Ingrid! Been a while. :) Thanks for the question. I wanna wine and dine with a lot of people! There’s Chris Evans and Orlando Bloom:
Henry Cavill, Tom Hardy, Ralph Fiennes, Ben Barnes, Andrew Garfield, Josh Duhamel:
The list goes on!!! But the three names that I can give off the top of my head is Michael Fassbender, Matt Damon and Johnny Depp.
This post will be a bit long because I take my man-loving seriously! The world this question is restricted to is in a vacuum and I will decide that these 3 men that I so love right now will be SINGLE (since all three are married), and I will be as rich as I can be to afford these grand dates I’m planning for them. AND I’LL LOOK AS HOT AS A TAMALE CAN BE. And irresistible and charming… Haha. Let me remind you that it’s in a vacuum and I am in control.
Since Michael Fassbender (I will call him Fassie) is of German/Irish descent, our date will be somewhere different. Maybe a beach in Malta. He’s a very warm and funny kind of guy and because he wants to impress me, he’ll bring a cooked crab meal for us to eat. Of course it’ll taste good cause he learned how to cook when he was younger. Then we’ll rent a Vespa (one for each of us) and then ride on to pebbled roads. We bring a big mat and settle onto the seashore, far enough that the water won’t reach us. Then we sand-wrestle and cuddle and make-out until the wee hours of the morning. :) Yes rated PG among eksena haha.
For Matt Damon, since he’s a man of adventure, I’d like us to have a little adventure of our own. I’m a bit of a wuss at times but I have a wild streak too so maybe some rough road driving in a 4x4 or a canoe or some hot air balloon, if possible, at sunset. Cause sunsets are romantic. Haha.

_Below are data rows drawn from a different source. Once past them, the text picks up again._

-- ==== Sys2Proof/Laws/GoodRegAccess.lean ====
section
/-! SUPPORT. The operations of Machine/RegAccess.lean keep the queue, the fuses and the canonical form of every store. -/

namespace Sys2Proof.Machine

variable {W : Watch} {s : State}

@[simp] theorem windowWrite_good {x1} {x2} (h : Good W s) :
    Good W (windowWrite s x1 x2) := by
  unfold windowWrite
  (repeat' split) <;> simp (maxDischargeDepth := 30) +contextual only [*, good_upd, implies_true, swf_sset]

@[simp] theorem writeEffect_good {x1} {x2} (h : Good W s) :
    Good W (writeEffect s x1 x2) := by
  unfold writeEffect
  split <;> simp (maxDischargeDepth := 30) +contextual only [*, good_upd, good_ite, implies_true, and_self, swf_sset,
      avsStart_good, noteSmb_good, setRegN_good, eyeLost_good, setReg_good, msixUnmask_good, setRegBit_good, raise_good]

@[simp] theorem writePortAuto_good {x1} {x2} (h : Good W s) :
    Good W (writePortAuto s x1 x2) := by
  simp (maxDischargeDepth := 30) +contextual only [writePortAuto, *, setRegBit_good]

@[simp] theorem storeWord_good {x1} {x2} (h : Good W s) :
    Good W (storeWord s x1 x2) := by
  simp (maxDischargeDepth := 30) +contextual only [storeWord, *, good_ite, implies_true, and_self, writePortAuto_good,
      writeEffect_good, setReg_good]

@[simp] theorem portDenied_good {x1} (h : Good W s) :
    Good W (portDenied s x1) := by
  simp (maxDischargeDepth := 30) +contextual only [portDenied, *, setRegBit_good]

@[simp] theorem portAccepted_good {x1} (h : Good W s) :
    Good W (portAccepted s x1) := by
  simp (maxDischargeDepth := 30) +contextual only [portAccepted, *, setRegBit_good]

@[simp] theorem portWrite_good {x1} {x2} {x3} (h : Good W s) :
    Good W (portWrite s x1 x2 x3) := by
  simp (maxDischargeDepth := 30) +contextual only [portWrite, *, good_upd, good_ite, implies_true, and_self,
      portDenied_good, setRegBit_good, setReg_good, portAccepted_good]

@[simp] theorem commitWide_good {x1} {x2} {x3} (h : Good W s) :
    Good W (commitWide s x1 x2 x3) := by
  simp (maxDischargeDepth := 30) +contextual only [commitWide, *, good_ite, implies_true, and_self, windowWrite_good,
      setReg_good]

@[simp] theorem bar0Write_good {x1} {x2} (h : Good W s) :
    Good W (bar0Write s x1 x2) := by
  unfold bar0Write
  (repeat' split) <;> simp (maxDischargeDepth := 30) +contextual only [*, good_upd, implies_true, commitWide_good,
      portWrite_good, storeWord_good]

@[simp] theorem clearRc_good {x1} (h : Good W s) :
    Good W (clearRc s x1) := by
  simp (maxDischargeDepth := 30) +contextual only [clearRc, *, good_upd, good_ite, implies_true, and_self, setReg_good,
      and_self, implies_true, swf_sset]

@[simp] theorem bar0Read_good {x1} (h : Good W s) :
    Good W (bar0Read s x1).1 := by
  unfold bar0Read
  (repeat' split) <;> simp (maxDischargeDepth := 30) +contextual only [*, good_upd, implies_true, tagTaken_good,
      clearRc_good]

@[simp] theorem bar2Write_good {x1} {x2} (h : Good W s) :
    Good W (bar2Write s x1 x2) := by
  simp (maxDischargeDepth := 30) +contextual only [bar2Write, *, good_upd, good_ite, implies_true, and_self]

@[simp] theorem cfgWrite_good {x1} {x2} (h : Good W s) :
    Good W (cfgWrite s x1 x2) := by
  unfold cfgWrite
  (repeat' split) <;> simp (maxDischargeDepth := 30) +contextual only [*, good_upd, good_ite, implies_true, and_self,
      good_foldl, setRegBit_good, msixUnmask_good]

@[simp] theorem setDecoder_good {x1} {x2} (h : Good W s) :
    Good W (setDecoder s x1 x2) := by
  simp (maxDischargeDepth := 30) +contextual only [setDecoder, *, good_upd, good_ite, implies_true, and_self,
      setRegBit_good]

@[simp] theorem hdmWrite_good {x1} {x2} {x3} (h : Good W s) :
    Good W (hdmWrite s x1 x2 x3) := by
  simp (maxDischargeDepth := 30) +contextual only [hdmWrite, *, good_ite, implies_true, and_self, setDecoder_good]

end Sys2Proof.Machine
end

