@[simp] theorem setLaneSat_rest {t b c v x} :
    (setLaneSat s t b c v x).pending = s.pending ∧ (setLaneSat s t b c v x).freeCtr = s.freeCtr ∧
    (setLaneSat s t b c v x).readData = s.readData ∧ (setLaneSat s t b c v x).fuse = s.fuse ∧
    (setLaneSat s t b c v x).pins = s.pins ∧ (setLaneSat s t b c v x).regs = s.regs ∧
    (setLaneSat s t b c v x).latch = s.latch ∧ (setLaneSat s t b c v x).staging = s.staging ∧
    (setLaneSat s t b c v x).rwlLock = s.rwlLock ∧ (setLaneSat s t b c v x).tb = s.tb ∧
    (setLaneSat s t b c v x).bm = s.bm ∧ (setLaneSat s t b c v x).tr = s.tr ∧ (setLaneSat s t b c v x).bb = s.bb ∧
    (setLaneSat s t b c v x).ob = s.ob ∧ (setLaneSat s t b c v x).cx = s.cx ∧
    (setLaneSat s t b c v x).image = s.image ∧ (setLaneSat s t b c v x).jobs = s.jobs ∧
    (setLaneSat s t b c v x).marks = s.marks ∧ (setLaneSat s t b c v x).dmap = s.dmap ∧
    (setLaneSat s t b c v x).ts = s.ts ∧ (setLaneSat s t b c v x).warp = s.warp ∧
    (setLaneSat s t b c v x).weft = s.weft ∧ (setLaneSat s t b c v x).sched = s.sched ∧
    (setLaneSat s t b c v x).rd = s.rd ∧ (setLaneSat s t b c v x).kw = s.kw ∧ (setLaneSat s t b c v x).pm = s.pm ∧
    (setLaneSat s t b c v x).snap = s.snap ∧ (setLaneSat s t b c v x).kp = s.kp := 
  ⟨rfl, rfl, rfl, rfl, rfl, rfl, rfl, rfl, rfl, rfl, rfl, rfl, rfl, rfl, rfl, rfl, rfl, rfl, rfl, rfl, rfl, rfl, rfl, rfl, rfl, rfl, rfl, rfl⟩

@[simp] theorem setQuantExec_rest {t a x} :
    (setQuantExec s t a x).pending = s.pending ∧ (setQuantExec s t a x).freeCtr = s.freeCtr ∧
    (setQuantExec s t a x).readData = s.readData ∧ (setQuantExec s t a x).fuse = s.fuse ∧
    (setQuantExec s t a x).pins = s.pins ∧ (setQuantExec s t a x).regs = s.regs ∧
    (setQuantExec s t a x).latch = s.latch ∧ (setQuantExec s t a x).staging = s.staging ∧
    (setQuantExec s t a x).rwlLock = s.rwlLock ∧ (setQuantExec s t a x).tb = s.tb ∧
    (setQuantExec s t a x).bm = s.bm ∧ (setQuantExec s t a x).tr = s.tr ∧ (setQuantExec s t a x).bb = s.bb ∧
    (setQuantExec s t a x).ob = s.ob ∧ (setQuantExec s t a x).cx = s.cx ∧ (setQuantExec s t a x).image = s.image ∧
    (setQuantExec s t a x).jobs = s.jobs ∧ (setQuantExec s t a x).marks = s.marks ∧
    (setQuantExec s t a x).dmap = s.dmap ∧ (setQuantExec s t a x).ts = s.ts ∧ (setQuantExec s t a x).tile = s.tile ∧
    (setQuantExec s t a x).weft = s.weft ∧ (setQuantExec s t a x).sched = s.sched ∧
    (setQuantExec s t a x).rd = s.rd ∧ (setQuantExec s t a x).kw = s.kw ∧ (setQuantExec s t a x).pm = s.pm ∧
    (setQuantExec s t a x).snap = s.snap ∧ (setQuantExec s t a x).kp = s.kp := 
  ⟨rfl, rfl, rfl, rfl, rfl, rfl, rfl, rfl, rfl, rfl, rfl, rfl, rfl, rfl, rfl, rfl, rfl, rfl, rfl, rfl, rfl, rfl, rfl, rfl, rfl, rfl, rfl, rfl⟩

@[simp] theorem setSkein_rest {t k x} :
    (setSkein s t k x).pending = s.pending ∧ (setSkein s t k x).freeCtr = s.freeCtr ∧
    (setSkein s t k x).readData = s.readData ∧ (setSkein s t k x).fuse = s.fuse ∧ (setSkein s t k x).pins = s.pins ∧
    (setSkein s t k x).regs = s.regs ∧ (setSkein s t k x).latch = s.latch ∧ (setSkein s t k x).staging = s.staging ∧
    (setSkein s t k x).rwlLock = s.rwlLock ∧ (setSkein s t k x).tb = s.tb ∧ (setSkein s t k x).bm = s.bm ∧
    (setSkein s t k x).tr = s.tr ∧ (setSkein s t k x).bb = s.bb ∧ (setSkein s t k x).ob = s.ob ∧
    (setSkein s t k x).cx = s.cx ∧ (setSkein s t k x).image = s.image ∧ (setSkein s t k x).jobs = s.jobs ∧
    (setSkein s t k x).marks = s.marks ∧ (setSkein s t k x).dmap = s.dmap ∧ (setSkein s t k x).ts = s.ts ∧
    (setSkein s t k x).tile = s.tile ∧ (setSkein s t k x).weft = s.weft ∧ (setSkein s t k x).sched = s.sched ∧
    (setSkein s t k x).rd = s.rd ∧ (setSkein s t k x).kw = s.kw ∧ (setSkein s t k x).pm = s.pm ∧
    (setSkein s t k x).snap = s.snap ∧ (setSkein s t k x).kp = s.kp := 
  ⟨rfl, rfl, rfl, rfl, rfl, rfl, rfl, rfl, rfl, rfl, rfl, rfl, rfl, rfl, rfl, rfl, rfl, rfl, rfl, rfl, rfl, rfl, rfl, rfl, rfl, rfl, rfl, rfl⟩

Then we have some onion rings and some hotdogs. Ice cream even. The breath won’t be an issue for the long makeout later because I’d be packing loads of mouthwash, dental floss and breath mints. Then we go out for a late night swim in a nearby lake. Our date will be in early June so the water wouldn’t too warm or too cold. Then we get inside the tent and make love like crazy leopards. HAHAHA. But that’s just my imagination so…
And last but definitely not the least, Johnny Depp. Although I prefer my Johnny Depp older and with more stubble, he looks completely irresistible here so I’m just going to use this photo. I’m having problems setting up a date with Johnny because he’s a really great man and it’ll be hard to impress him. But I’ll be grand and simple at the same time. We’ll be in Italy, Florence to be exact. We’ll do a pottery class around 3pm in the afternoon, Ghost-style. Then we go to a pleasant vineyard that’ll take us 20 minutes to travel. When we reach there, we’ll both ride on a horse (maximum contact hell yes) and admire the place while an old unassuming and caring vineyard keeper will talk about the vineyard in romantic Italian accent (but we hardly hear him amidst the whispers Johnny and I will be having).
So I guess that’s how I can share my celebrity dream dates. I know I might seem too selfish for picking three and putting them in a vacuum world for my benefit, but a girl can dream right?